La Psicología no se ocupa del todo del hombre; lo espiritual de un lado y
lo físico del otro, constituyentes de la específica y singular unidad sustancial
de la naturaleza humana, son, a la vez, desde una perspectiva psicológica,
principios autónomos de actividad y condicionamiento (v.). Al psicólogo le
interesan los comportamientos y las actitudes, la significación de los mismos, y
el análisis, en el ámbito de la vivencia (v.) o experiencia interna, de los
motivos ya conocidos o reconocibles y del papel de ciertos factores derivados de
las tendencias básicas.
Toda diferencia psicológica entre el hombre y las especies animales radica
en el hecho de la conciencia (v.) psicológica. El comportamiento animal, por muy
complejo que aparezca a la mirada del observador, refleja siempre la estructura
cerrada de su mundo (v. IMPULSOS; INSTINTOS). La apertura al mundo o habitat
humano, revelada en sus vivencias tendenciales, muestra la correlación entre la
entitativa precaridad existencial del estar siendo y la posibilidad
trascendentalmente psicológica de llegar a ser. La dignidad -libertad y riesgo-
del «arquetipo humano» (varón y hembra) es, desde esta radical y constitutiva
significación, condición unívoca; de suerte que un análisis estrictamente
psicológico conduce siempre, como demostró Ortega (o. c. en bibl.), a la
conclusión de que es muy difícil afirmar de alguien que es todo un hombre o toda
una mujer. Vale decir que si el hombre tiene algo de la m. y al revés, ese algo
es lo que de común les constituye: elemento fundamental y psicológicamente
sustantivo que, por consiguiente, ni es específico del varón ni específico de la
hembra. Es, exactamente, la conciencia activa y ambivalente del aludido estar
siendo sin llegar a ser: realidad que identifica no sólo a las personas de
distinto sexo, sino a las gentes de cualquier edad y condición histórica.
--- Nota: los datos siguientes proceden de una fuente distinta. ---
/-! ## decoderClear -/

@[simp] theorem decoderClear_params (s : State) : (decoderClear s).params = s.params := rfl
@[simp] theorem decoderClear_ctrl (s : State) : (decoderClear s).ctrl = s.ctrl := rfl
@[simp] theorem decoderClear_flags (s : State) : (decoderClear s).flags = s.flags := rfl
@[simp] theorem decoderClear_irqEn (s : State) : (decoderClear s).irqEn = s.irqEn := rfl
@[simp] theorem decoderClear_err (s : State) : (decoderClear s).err = s.err := rfl
@[simp] theorem decoderClear_errCmd (s : State) : (decoderClear s).errCmd = s.errCmd := rfl
@[simp] theorem decoderClear_staging (s : State) : (decoderClear s).staging = s.staging := rfl
@[simp] theorem decoderClear_active (s : State) : (decoderClear s).active = s.active := rfl
@[simp] theorem decoderClear_cfgValid (s : State) : (decoderClear s).cfgValid = s.cfgValid := rfl
@[simp] theorem decoderClear_rxRun (s : State) : (decoderClear s).rxRun = s.rxRun := rfl
@[simp] theorem decoderClear_rxLen (s : State) : (decoderClear s).rxLen = s.rxLen := rfl
@[simp] theorem decoderClear_rxOkCount (s : State) : (decoderClear s).rxOkCount = s.rxOkCount := rfl
@[simp] theorem decoderClear_rxFailCount (s : State) : (decoderClear s).rxFailCount = s.rxFailCount := rfl
@[simp] theorem decoderClear_blockCount (s : State) : (decoderClear s).blockCount = s.blockCount := rfl
@[simp] theorem decoderClear_det (s : State) : (decoderClear s).det = s.det := rfl
@[simp] theorem decoderClear_dec (s : State) : (decoderClear s).dec = s.dec.cleared := rfl
@[simp] theorem decoderClear_asm (s : State) : (decoderClear s).asm = s.asm := rfl
@[simp] theorem decoderClear_tx (s : State) : (decoderClear s).tx = s.tx := rfl
@[simp] theorem decoderClear_fifo (s : State) : (decoderClear s).fifo = s.fifo := rfl
@[simp] theorem decoderClear_mem (s : State) : (decoderClear s).mem = s.mem := rfl
@[simp] theorem decoderClear_txo (s : State) : (decoderClear s).txo = s.txo := rfl
@[simp] theorem decoderClear_bus (s : State) : (decoderClear s).bus = s.bus := rfl
@[simp] theorem decoderClear_sched (s : State) : (decoderClear s).sched = s.sched := rfl
@[simp] theorem decoderClear_turn (s : State) : (decoderClear s).turn = s.turn := rfl

/-! ## assemblerClear -/

@[simp] theorem assemblerClear_params (s : State) : (assemblerClear s).params = s.params := rfl
@[simp] theorem assemblerClear_ctrl (s : State) : (assemblerClear s).ctrl = s.ctrl := rfl
@[simp] theorem assemblerClear_flags (s : State) : (assemblerClear s).flags = s.flags := rfl
@[simp] theorem assemblerClear_irqEn (s : State) : (assemblerClear s).irqEn = s.irqEn := rfl
@[simp] theorem assemblerClear_err (s : State) : (assemblerClear s).err = s.err := rfl
@[simp] theorem assemblerClear_errCmd (s : State) : (assemblerClear s).errCmd = s.errCmd := rfl
@[simp] theorem assemblerClear_staging (s : State) : (assemblerClear s).staging = s.staging := rfl
@[simp] theorem assemblerClear_active (s : State) : (assemblerClear s).active = s.active := rfl
@[simp] theorem assemblerClear_cfgValid (s : State) : (assemblerClear s).cfgValid = s.cfgValid := rfl
@[simp] theorem assemblerClear_rxRun (s : State) : (assemblerClear s).rxRun = s.rxRun := rfl
@[simp] theorem assemblerClear_rxLen (s : State) : (assemblerClear s).rxLen = s.rxLen := rfl
@[simp] theorem assemblerClear_rxOkCount (s : State) : (assemblerClear s).rxOkCount = s.rxOkCount := rfl
@[simp] theorem assemblerClear_rxFailCount (s : State) : (assemblerClear s).rxFailCount = s.rxFailCount := rfl
@[simp] theorem assemblerClear_blockCount (s : State) : (assemblerClear s).blockCount = s.blockCount := rfl
@[simp] theorem assemblerClear_det (s : State) : (assemblerClear s).det = s.det := rfl
@[simp] theorem assemblerClear_dec (s : State) : (assemblerClear s).dec = s.dec := rfl
@[simp] theorem assemblerClear_asm (s : State) : (assemblerClear s).asm = s.asm.cleared := rfl
@[simp] theorem assemblerClear_tx (s : State) : (assemblerClear s).tx = s.tx := rfl
@[simp] theorem assemblerClear_fifo (s : State) : (assemblerClear s).fifo = s.fifo := rfl
@[simp] theorem assemblerClear_mem (s : State) : (assemblerClear s).mem = s.mem := rfl
@[simp] theorem assemblerClear_txo (s : State) : (assemblerClear s).txo = s.txo := rfl
@[simp] theorem assemblerClear_bus (s : State) : (assemblerClear s).bus = s.bus := rfl
@[simp] theorem assemblerClear_sched (s : State) : (assemblerClear s).sched = s.sched := rfl
@[simp] theorem assemblerClear_turn (s : State) : (assemblerClear s).turn = s.turn := rfl

/-! ## decoderFail -/

@[simp] theorem decoderFail_params (r : FailReason) (s : State) : (decoderFail r s).params = s.params := rfl
@[simp] theorem decoderFail_ctrl (r : FailReason) (s : State) : (decoderFail r s).ctrl = s.ctrl := rfl
@[simp] theorem decoderFail_flags (r : FailReason) (s : State) : (decoderFail r s).flags = s.flags := rfl
@[simp] theorem decoderFail_irqEn (r : FailReason) (s : State) : (decoderFail r s).irqEn = s.irqEn := rfl
@[simp] theorem decoderFail_err (r : FailReason) (s : State) : (decoderFail r s).err = s.err := rfl
@[simp] theorem decoderFail_errCmd (r : FailReason) (s : State) : (decoderFail r s).errCmd = s.errCmd := rfl
@[simp] theorem decoderFail_staging (r : FailReason) (s : State) : (decoderFail r s).staging = s.staging := rfl
@[simp] theorem decoderFail_active (r : FailReason) (s : State) : (decoderFail r s).active = s.active := rfl
@[simp] theorem decoderFail_cfgValid (r : FailReason) (s : State) : (decoderFail r s).cfgValid = s.cfgValid := rfl
@[simp] theorem decoderFail_rxRun (r : FailReason) (s : State) : (decoderFail r s).rxRun = s.rxRun := rfl
@[simp] theorem decoderFail_rxLen (r : FailReason) (s : State) : (decoderFail r s).rxLen = s.rxLen := rfl
@[simp] theorem decoderFail_rxOkCount (r : FailReason) (s : State) : (decoderFail r s).rxOkCount = s.rxOkCount := rfl
@[simp] theorem decoderFail_rxFailCount (r : FailReason) (s : State) : (decoderFail r s).rxFailCount = s.rxFailCount + 1#32 := rfl
@[simp] theorem decoderFail_blockCount (r : FailReason) (s : State) : (decoderFail r s).blockCount = s.blockCount := rfl
@[simp] theorem decoderFail_det (r : FailReason) (s : State) : (decoderFail r s).det = s.det := rfl
@[simp] theorem decoderFail_dec (r : FailReason) (s : State) : (decoderFail r s).dec = { Decoder.reset with failReason := r } := rfl
@[simp] theorem decoderFail_asm (r : FailReason) (s : State) : (decoderFail r s).asm = s.asm := rfl
@[simp] theorem decoderFail_tx (r : FailReason) (s : State) : (decoderFail r s).tx = s.tx := rfl
@[simp] theorem decoderFail_fifo (r : FailReason) (s : State) : (decoderFail r s).fifo = s.fifo := rfl
@[simp] theorem decoderFail_mem (r : FailReason) (s : State) : (decoderFail r s).mem = s.mem := rfl
@[simp] theorem decoderFail_txo (r : FailReason) (s : State) : (decoderFail r s).txo = s.txo := rfl
@[simp] theorem decoderFail_bus (r : FailReason) (s : State) : (decoderFail r s).bus = s.bus := rfl
@[simp] theorem decoderFail_sched (r : FailReason) (s : State) : (decoderFail r s).sched = s.sched := rfl
@[simp] theorem decoderFail_turn (r : FailReason) (s : State) : (decoderFail r s).turn = s.turn := rfl

/-! ## deliver -/

@[simp] theorem deliver_params (s : State) : (deliver s).params = s.params := rfl
@[simp] theorem deliver_ctrl (s : State) : (deliver s).ctrl = s.ctrl := rfl
@[simp] theorem deliver_flags (s : State) : (deliver s).flags = { s.flags with rxDone := true } := rfl
@[simp] theorem deliver_irqEn (s : State) : (deliver s).irqEn = s.irqEn := rfl
@[simp] theorem deliver_err (s : State) : (deliver s).err = s.err := rfl
@[simp] theorem deliver_errCmd (s : State) : (deliver s).errCmd = s.errCmd := rfl
@[simp] theorem deliver_staging (s : State) : (deliver s).staging = s.staging := rfl
@[simp] theorem deliver_active (s : State) : (deliver s).active = s.active := rfl
@[simp] theorem deliver_cfgValid (s : State) : (deliver s).cfgValid = s.cfgValid := rfl
@[simp] theorem deliver_rxRun (s : State) : (deliver s).rxRun = s.rxRun := rfl
@[simp] theorem deliver_rxLen (s : State) : (deliver s).rxLen = BitVec.ofNat 8 s.dec.plen := rfl
@[simp] theorem deliver_rxOkCount (s : State) : (deliver s).rxOkCount = s.rxOkCount + 1#32 := rfl
@[simp] theorem deliver_rxFailCount (s : State) : (deliver s).rxFailCount = s.rxFailCount := rfl
@[simp] theorem deliver_blockCount (s : State) : (deliver s).blockCount = s.blockCount := rfl
@[simp] theorem deliver_det (s : State) : (deliver s).det = s.det := rfl
@[simp] theorem deliver_dec (s : State) : (deliver s).dec = s.dec.cleared := rfl
@[simp] theorem deliver_asm (s : State) : (deliver s).asm = s.asm := rfl
@[simp] theorem deliver_tx (s : State) : (deliver s).tx = s.tx := rfl
@[simp] theorem deliver_fifo (s : State) : (deliver s).fifo = s.fifo := rfl
@[simp] theorem deliver_mem (s : State) : (deliver s).mem = s.mem.writeAll rxBufBase (s.dec.pay.take s.dec.plen) := rfl
@[simp] theorem deliver_txo (s : State) : (deliver s).txo = s.txo := rfl
@[simp] theorem deliver_bus (s : State) : (deliver s).bus = s.bus := rfl
@[simp] theorem deliver_sched (s : State) : (deliver s).sched = s.sched := rfl
@[simp] theorem deliver_turn (s : State) : (deliver s).turn = s.turn := rfl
Esta sustantiva unidad antropológica de la especie humana, verificable en
el plano de la vivencia, comporta una serie de cuestiones, entre las cuales, la
de definir las peculiaridades psicológicas de la m., ha adquirido en las últimas
décadas importancia relevante. En todo caso, el fundamental supuesto de toda
Psicología diferencial (v.) viene dado en la afirmación de que la m. es
«hombre». La m. como individuo humano ofrece todas las cualidades de la
humanidad. Lo específicamente femenino no se encuentra fuera del género. Si algo
legitima una cualificación teorética de la feminidad es un perfil -o
fisiognómica- en el que la apariencia física y la actitud existencial contienen
significaciones relativas a muy precisas maneras de intervenir con el varón en
el proceso histórico de la especie humana.
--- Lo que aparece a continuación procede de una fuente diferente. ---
/-- A stalled receiver pops only samples it does not take (R187, R188). -/
theorem popTakes_of_stalled {s : State} (stalled : s.Stalled) (enabled : rxPopEnabled s = true) :
    popTakes s = false := by
  obtain paused | held := stalled
  · simp [popTakes, capturing_of_paused paused]
  · exact Bool.not_eq_true _ ▸ fun takes => ((rxPopEnabled_iff s).1 enabled).2 ⟨takes, held⟩

/-- A stalled receiver in loopback does not capture the sample of a transmit step (R216). -/
theorem capturing_of_stalled {s : State} (stalled : s.Stalled) (enabled : txStepEnabled s = true)
    (loop : s.loopback = true) : s.capturing = false := by
  obtain paused | held := stalled
  · exact capturing_of_paused paused
  · obtain ⟨-, admits⟩ := Bool.and_eq_true_iff.1 enabled
    simpa [loop, (holding_iff s).2 held] using admits

theorem rxPop_receiverKept {s : State} (stalled : s.Stalled) (enabled : rxPopEnabled s = true) :
    ReceiverKept s (rxPop s) := by
  obtain ⟨takes, -⟩ | ⟨-, e⟩ := rxPop_cases s
  · rw [popTakes_of_stalled stalled enabled] at takes
    cases takes
  · rw [e]
    exact ⟨rfl, rfl, rfl, rfl, rfl⟩

theorem loopbackIn_of_not_capturing {s : State} (closed : s.capturing = false) (x : Sample) : loopbackIn x s = s := by
  simp [loopbackIn, closed]

theorem txAdvance_receiverKept (s : State) : ReceiverKept s (txAdvance s) := by
  obtain ⟨-, e⟩ | ⟨-, -, e⟩ | ⟨-, -, e⟩ := txAdvance_cases s <;> rw [e] <;> exact ⟨rfl, rfl, rfl, rfl, rfl⟩

theorem txStep_receiverKept {s : State} (stalled : s.Stalled) (enabled : txStepEnabled s = true) :
    ReceiverKept s (txStep s) := by
  refine (txAdvance_receiverKept _).after ?_
  split
  next loop =>
    have closed : State.capturing { s with tx := { s.tx with phase := txPhaseNext s } } = false :=
      capturing_of_stalled stalled enabled loop
    rw [loopbackIn_of_not_capturing closed]
    exact ⟨rfl, rfl, rfl, rfl, rfl⟩
  next => exact ⟨rfl, rfl, rfl, rfl, rfl⟩

theorem deliver_of_runEvent {s t : State} (h : runEvent .deliverHeld s = .next t) :
    t = s ∨ deliverHeldEnabled s = true ∧ t = deliver s := by
  by_cases enabled : deliverHeldEnabled s = true
  · rw [runEvent_deliverHeld_of_enabled enabled] at h
    cases h
    exact .inr ⟨enabled, rfl⟩
  · simp only [runEvent, enabled] at h
    cases h
    exact .inl rfl

/-- A core step from a stalled receiver keeps it, or delivers the held packet. -/
theorem runEvent_receiverKept {s t : State} {e : Event} (stalled : s.Stalled) (core : eventOfCore e = true)
    (h : runEvent e s = .next t) :
    ReceiverKept s t ∨ e = .deliverHeld ∧ deliverHeldEnabled s = true ∧ t = deliver s := by
  cases e with
  | syncW2R => cases h; exact .inl ⟨rfl, rfl, rfl, rfl, rfl⟩
  | syncR2W => cases h; exact .inl ⟨rfl, rfl, rfl, rfl, rfl⟩
  | txStep =>
    cases h
    split
    next enabled => exact .inl (txStep_receiverKept stalled enabled)
    next => exact .inl (.refl s)
  | rxPop =>
    cases h
    split
    next enabled => exact .inl (rxPop_receiverKept stalled enabled)
    next => exact .inl (.refl s)
  | deliverHeld =>
    obtain rfl | ⟨enabled, rfl⟩ := deliver_of_runEvent h
    · exact .inl (.refl _)
    · exact .inr ⟨rfl, enabled, rfl⟩
  | hostRead | hostWrite | srcPush | rst => cases core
2. Fenomenología de la mujer. Desde un punto de vista fenomenológico,
Buytendijk (v.) ha desarrollado su doctrina de la m. apoyándose en la relación
interior de los tres aspectos del ser humano: naturaleza, apariencia y ex' 'stencia.
Natural es aquello que puede determinarse de manera objetiva: las propiedades
que, en su caso, la m. posee como toda «cosa», y que pueden descubrirse por los
métodos de las ciencias de la naturaleza (observación y experiencia). La
apariencia ha de referirse al aspecto fenoménico del contenido expresivo de su
corporeidad físicamente perceptible. Por existencia comprende el modo personal
de encontrarse, sentirse y experimentarse en el mundo.
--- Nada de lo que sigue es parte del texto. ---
-- ==== Sys2Proof/Laws/State.lean ====
section
/-! SUPPORT. What each named update of the state does to each field, so that no proof unfolds a record
update. -/

namespace Sys2Proof.Machine

/-! ## Updates of one form -/

@[simp] theorem respond_P (r : Response) (s : State) : (respond r s).P = s.P := rfl
@[simp] theorem respond_infl (r : Response) (s : State) : (respond r s).infl = s.infl := rfl
@[simp] theorem respond_status (r : Response) (s : State) : (respond r s).status = s.status := rfl
@[simp] theorem respond_ie (r : Response) (s : State) : (respond r s).ie = s.ie := rfl
@[simp] theorem respond_errinfo (r : Response) (s : State) :
    (respond r s).errinfo = s.errinfo := rfl
@[simp] theorem respond_host (r : Response) (s : State) : (respond r s).host = s.host := rfl
@[simp] theorem respond_sched (r : Response) (s : State) : (respond r s).sched = s.sched := rfl
@[simp] theorem respond_resp (r : Response) (s : State) : (respond r s).resp = some r := rfl
@[simp] theorem respond_epoch (r : Response) (s : State) : (respond r s).epoch = s.epoch := rfl

@[simp] theorem popSched_P (s : State) : (popSched s).P = s.P := rfl
@[simp] theorem popSched_infl (s : State) : (popSched s).infl = s.infl := rfl
@[simp] theorem popSched_status (s : State) : (popSched s).status = s.status := rfl
@[simp] theorem popSched_ie (s : State) : (popSched s).ie = s.ie := rfl
@[simp] theorem popSched_errinfo (s : State) : (popSched s).errinfo = s.errinfo := rfl
@[simp] theorem popSched_host (s : State) : (popSched s).host = s.host := rfl
@[simp] theorem popSched_sched (s : State) : (popSched s).sched = s.sched.tail := rfl
@[simp] theorem popSched_resp (s : State) : (popSched s).resp = s.resp := rfl
@[simp] theorem popSched_epoch (s : State) : (popSched s).epoch = s.epoch := rfl

@[simp] theorem popHost_P (s : State) : (popHost s).P = s.P := rfl
@[simp] theorem popHost_infl (s : State) : (popHost s).infl = s.infl := rfl
@[simp] theorem popHost_status (s : State) : (popHost s).status = s.status := rfl
@[simp] theorem popHost_ie (s : State) : (popHost s).ie = s.ie := rfl
@[simp] theorem popHost_errinfo (s : State) : (popHost s).errinfo = s.errinfo := rfl
@[simp] theorem popHost_host (s : State) : (popHost s).host = s.host.tail := rfl
@[simp] theorem popHost_sched (s : State) : (popHost s).sched = s.sched := rfl
@[simp] theorem popHost_resp (s : State) : (popHost s).resp = s.resp := rfl
@[simp] theorem popHost_epoch (s : State) : (popHost s).epoch = s.epoch := rfl

@[simp] theorem accept_P (w : Word) (s : State) : (accept w s).P = s.P := rfl
@[simp] theorem accept_infl (w : Word) (s : State) : (accept w s).infl = some w := rfl
@[simp] theorem accept_status (w : Word) (s : State) :
    (accept w s).status = { s.status with busy := true, done := false } := rfl
@[simp] theorem accept_ie (w : Word) (s : State) : (accept w s).ie = s.ie := rfl
@[simp] theorem accept_errinfo (w : Word) (s : State) : (accept w s).errinfo = s.errinfo := rfl
@[simp] theorem accept_host (w : Word) (s : State) : (accept w s).host = s.host := rfl
@[simp] theorem accept_sched (w : Word) (s : State) : (accept w s).sched = s.sched := rfl
@[simp] theorem accept_resp (w : Word) (s : State) : (accept w s).resp = s.resp := rfl
@[simp] theorem accept_epoch (w : Word) (s : State) : (accept w s).epoch = s.epoch := rfl

@[simp] theorem retire_P (s : State) : (retire s).P = s.P := rfl
@[simp] theorem retire_infl (s : State) : (retire s).infl = none := rfl
@[simp] theorem retire_status (s : State) :
    (retire s).status = { s.status with busy := false, done := true } := rfl
@[simp] theorem retire_ie (s : State) : (retire s).ie = s.ie := rfl
@[simp] theorem retire_errinfo (s : State) : (retire s).errinfo = s.errinfo := rfl
@[simp] theorem retire_host (s : State) : (retire s).host = s.host := rfl
@[simp] theorem retire_sched (s : State) : (retire s).sched = s.sched := rfl
@[simp] theorem retire_resp (s : State) : (retire s).resp = s.resp := rfl
@[simp] theorem retire_epoch (s : State) : (retire s).epoch = s.epoch := rfl

@[simp] theorem resetBlock_P (s : State) : (resetBlock s).P = [] := rfl
@[simp] theorem resetBlock_infl (s : State) : (resetBlock s).infl = none := rfl
@[simp] theorem resetBlock_status (s : State) : (resetBlock s).status = Status.reset := rfl
@[simp] theorem resetBlock_ie (s : State) : (resetBlock s).ie = false := rfl
@[simp] theorem resetBlock_errinfo (s : State) : (resetBlock s).errinfo = 0 := rfl
@[simp] theorem resetBlock_host (s : State) : (resetBlock s).host = s.host := rfl
@[simp] theorem resetBlock_sched (s : State) : (resetBlock s).sched = s.sched := rfl
@[simp] theorem resetBlock_resp (s : State) : (resetBlock s).resp = s.resp := rfl
@[simp] theorem resetBlock_epoch (s : State) : (resetBlock s).epoch = s.epoch + 1 := rfl

@[simp] theorem clearErrors_P (s : State) : (clearErrors s).P = s.P := rfl
@[simp] theorem clearErrors_infl (s : State) : (clearErrors s).infl = s.infl := rfl
@[simp] theorem clearErrors_status (s : State) :
    (clearErrors s).status = { s.status with done := false, err := false, errcode := 0, ovf := false } := rfl
@[simp] theorem clearErrors_ie (s : State) : (clearErrors s).ie = s.ie := rfl
@[simp] theorem clearErrors_errinfo (s : State) : (clearErrors s).errinfo = 0 := rfl
@[simp] theorem clearErrors_host (s : State) : (clearErrors s).host = s.host := rfl
@[simp] theorem clearErrors_sched (s : State) : (clearErrors s).sched = s.sched := rfl
@[simp] theorem clearErrors_resp (s : State) : (clearErrors s).resp = s.resp := rfl
@[simp] theorem clearErrors_epoch (s : State) : (clearErrors s).epoch = s.epoch := rfl

@[simp] theorem writeVec_P (d : Slot) (vs : List Int) (s : State) :
    (writeVec d vs s).P = s.P.storeWords (slotAddr d) (vs.map (BitVec.ofInt 32)) := rfl
@[simp] theorem writeVec_infl (d : Slot) (vs : List Int) (s : State) :
    (writeVec d vs s).infl = s.infl := rfl
@[simp] theorem writeVec_status (d : Slot) (vs : List Int) (s : State) :
    (writeVec d vs s).status = s.status := rfl
@[simp] theorem writeVec_ie (d : Slot) (vs : List Int) (s : State) :
    (writeVec d vs s).ie = s.ie := rfl
@[simp] theorem writeVec_errinfo (d : Slot) (vs : List Int) (s : State) :
    (writeVec d vs s).errinfo = s.errinfo := rfl
@[simp] theorem writeVec_host (d : Slot) (vs : List Int) (s : State) :
    (writeVec d vs s).host = s.host := rfl
@[simp] theorem writeVec_sched (d : Slot) (vs : List Int) (s : State) :
    (writeVec d vs s).sched = s.sched := rfl
@[simp] theorem writeVec_resp (d : Slot) (vs : List Int) (s : State) :
    (writeVec d vs s).resp = s.resp := rfl
@[simp] theorem writeVec_epoch (d : Slot) (vs : List Int) (s : State) :
    (writeVec d vs s).epoch = s.epoch := rfl

@[simp] theorem writeCoeff_P (k i : Nat) (w : Word) (s : State) :
    (writeCoeff k i w s).P = s.P.storeWords (coeffAddr k i) [w] := rfl
@[simp] theorem writeCoeff_infl (k i : Nat) (w : Word) (s : State) :
    (writeCoeff k i w s).infl = s.infl := rfl
@[simp] theorem writeCoeff_status (k i : Nat) (w : Word) (s : State) :
    (writeCoeff k i w s).status = s.status := rfl
@[simp] theorem writeCoeff_ie (k i : Nat) (w : Word) (s : State) :
    (writeCoeff k i w s).ie = s.ie := rfl
@[simp] theorem writeCoeff_errinfo (k i : Nat) (w : Word) (s : State) :
    (writeCoeff k i w s).errinfo = s.errinfo := rfl
@[simp] theorem writeCoeff_host (k i : Nat) (w : Word) (s : State) :
    (writeCoeff k i w s).host = s.host := rfl
@[simp] theorem writeCoeff_sched (k i : Nat) (w : Word) (s : State) :
    (writeCoeff k i w s).sched = s.sched := rfl
@[simp] theorem writeCoeff_resp (k i : Nat) (w : Word) (s : State) :
    (writeCoeff k i w s).resp = s.resp := rfl
@[simp] theorem writeCoeff_epoch (k i : Nat) (w : Word) (s : State) :
    (writeCoeff k i w s).epoch = s.epoch := rfl

@[simp] theorem placeCommand_P (w : Word) (s : State) : (placeCommand w s).P = s.P := rfl
@[simp] theorem placeCommand_infl (w : Word) (s : State) : (placeCommand w s).infl = some w := rfl
@[simp] theorem placeCommand_status (w : Word) (s : State) :
    (placeCommand w s).status = { s.status with busy := true, done := false } := rfl
@[simp] theorem placeCommand_ie (w : Word) (s : State) : (placeCommand w s).ie = s.ie := rfl
@[simp] theorem placeCommand_errinfo (w : Word) (s : State) :
    (placeCommand w s).errinfo = s.errinfo := rfl
@[simp] theorem placeCommand_host (w : Word) (s : State) : (placeCommand w s).host = s.host := rfl
@[simp] theorem placeCommand_sched (w : Word) (s : State) :
    (placeCommand w s).sched = .engine :: s.sched := rfl
@[simp] theorem placeCommand_resp (w : Word) (s : State) : (placeCommand w s).resp = s.resp := rfl
@[simp] theorem placeCommand_epoch (w : Word) (s : State) :
    (placeCommand w s).epoch = s.epoch := rfl

@[simp] theorem afterBusError_P (a : Addr) (s : State) : (s.afterBusError a).P = s.P := rfl
@[simp] theorem afterBusError_infl (a : Addr) (s : State) : (s.afterBusError a).infl = s.infl := rfl
@[simp] theorem afterBusError_status (a : Addr) (s : State) :
    (s.afterBusError a).status = s.status := rfl
@[simp] theorem afterBusError_ie (a : Addr) (s : State) : (s.afterBusError a).ie = s.ie := rfl
@[simp] theorem afterBusError_errinfo (a : Addr) (s : State) :
    (s.afterBusError a).errinfo = s.errinfo := rfl
@[simp] theorem afterBusError_host (a : Addr) (s : State) :
    (s.afterBusError a).host = s.host.tail := rfl
@[simp] theorem afterBusError_sched (a : Addr) (s : State) :
    (s.afterBusError a).sched = s.sched.tail := rfl
@[simp] theorem afterBusError_resp (a : Addr) (s : State) :
    (s.afterBusError a).resp = some (.error a) := rfl
@[simp] theorem afterBusError_epoch (a : Addr) (s : State) :
    (s.afterBusError a).epoch = s.epoch := rfl

/-! ## Updates with a case -/

@[simp] theorem flagOvf_P (o : Bool) (s : State) : (flagOvf o s).P = s.P := by
  cases o <;> simp [flagOvf]
@[simp] theorem flagOvf_infl (o : Bool) (s : State) : (flagOvf o s).infl = s.infl := by
  cases o <;> simp [flagOvf]
@[simp] theorem flagOvf_status (o : Bool) (s : State) :
    (flagOvf o s).status = { s.status with ovf := s.status.ovf || o } := by
  cases o <;> simp [flagOvf]
@[simp] theorem flagOvf_ie (o : Bool) (s : State) : (flagOvf o s).ie = s.ie := by
  cases o <;> simp [flagOvf]
@[simp] theorem flagOvf_errinfo (o : Bool) (s : State) : (flagOvf o s).errinfo = s.errinfo := by
  cases o <;> simp [flagOvf]
@[simp] theorem flagOvf_host (o : Bool) (s : State) : (flagOvf o s).host = s.host := by
  cases o <;> simp [flagOvf]
@[simp] theorem flagOvf_sched (o : Bool) (s : State) : (flagOvf o s).sched = s.sched := by
  cases o <;> simp [flagOvf]
@[simp] theorem flagOvf_resp (o : Bool) (s : State) : (flagOvf o s).resp = s.resp := by
  cases o <;> simp [flagOvf]
@[simp] theorem flagOvf_epoch (o : Bool) (s : State) : (flagOvf o s).epoch = s.epoch := by
  cases o <;> simp [flagOvf]

@[simp] theorem commitVec_P (d : Slot) (rs : List (Int × Bool)) (s : State) :
    (commitVec d rs s).P = s.P.storeWords (slotAddr d) ((rs.map Prod.fst).map (BitVec.ofInt 32)) := by
  simp only [commitVec, flagOvf_P, writeVec_P]
@[simp] theorem commitVec_infl (d : Slot) (rs : List (Int × Bool)) (s : State) :
    (commitVec d rs s).infl = s.infl := by
  simp only [commitVec, flagOvf_infl, writeVec_infl]
@[simp] theorem commitVec_status (d : Slot) (rs : List (Int × Bool)) (s : State) :
    (commitVec d rs s).status = { s.status with ovf := s.status.ovf || rs.any Prod.snd } := by
  simp only [commitVec, flagOvf_status, writeVec_status]
@[simp] theorem commitVec_ie (d : Slot) (rs : List (Int × Bool)) (s : State) :
    (commitVec d rs s).ie = s.ie := by
  simp only [commitVec, flagOvf_ie, writeVec_ie]
@[simp] theorem commitVec_errinfo (d : Slot) (rs : List (Int × Bool)) (s : State) :
    (commitVec d rs s).errinfo = s.errinfo := by
  simp only [commitVec, flagOvf_errinfo, writeVec_errinfo]
@[simp] theorem commitVec_host (d : Slot) (rs : List (Int × Bool)) (s : State) :
    (commitVec d rs s).host = s.host := by
  simp only [commitVec, flagOvf_host, writeVec_host]
@[simp] theorem commitVec_sched (d : Slot) (rs : List (Int × Bool)) (s : State) :
    (commitVec d rs s).sched = s.sched := by
  simp only [commitVec, flagOvf_sched, writeVec_sched]
@[simp] theorem commitVec_resp (d : Slot) (rs : List (Int × Bool)) (s : State) :
    (commitVec d rs s).resp = s.resp := by
  simp only [commitVec, flagOvf_resp, writeVec_resp]
@[simp] theorem commitVec_epoch (d : Slot) (rs : List (Int × Bool)) (s : State) :
    (commitVec d rs s).epoch = s.epoch := by
  simp only [commitVec, flagOvf_epoch, writeVec_epoch]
La conclusión del análisis fenomenológico se concreta en el hecho de que
la m. es más sensible y, por consiguiente, se encuentra más determinada por lo
vital. Ello no quiere decir que la m. sea ajena a las demás dimensiones de lo
humano, ni que en el varón lo vital en su entraña biofísica carezca de sentido,
sino que la participación de una y otro viene dada por una integración
proporcionalmente distinta de radicales comunes. El modo peculiar de la
existencia de la m. -su esencia concretase desarrolla a partir de las
posibilidades de su ser-hombre -esencia abstracta-, en su dinámica relación
ontológica con el mundo. La subjetividad femenina es la expresión psicológica de
las maneras de realizar y sentir la constitutiva tendencia a asumir las
realidades. La Psicología actual ha emplazado. su interés desde lo instrumental
hacia los niveles de función: más que los elementos se estiman hoy las
cualidades o modos del ser psíquico.
3. Psicología de la mujer en el nivel instintivo-biológico. En este plano
la realidad dé lo corporal, tanto en el sentido de la apariencia morfológica
como en el de la fisiología, resulta inexcusable. Ciertamente no se trata de
identificarse con la corporeidad, pero tampoco es posible desprenderse de ella.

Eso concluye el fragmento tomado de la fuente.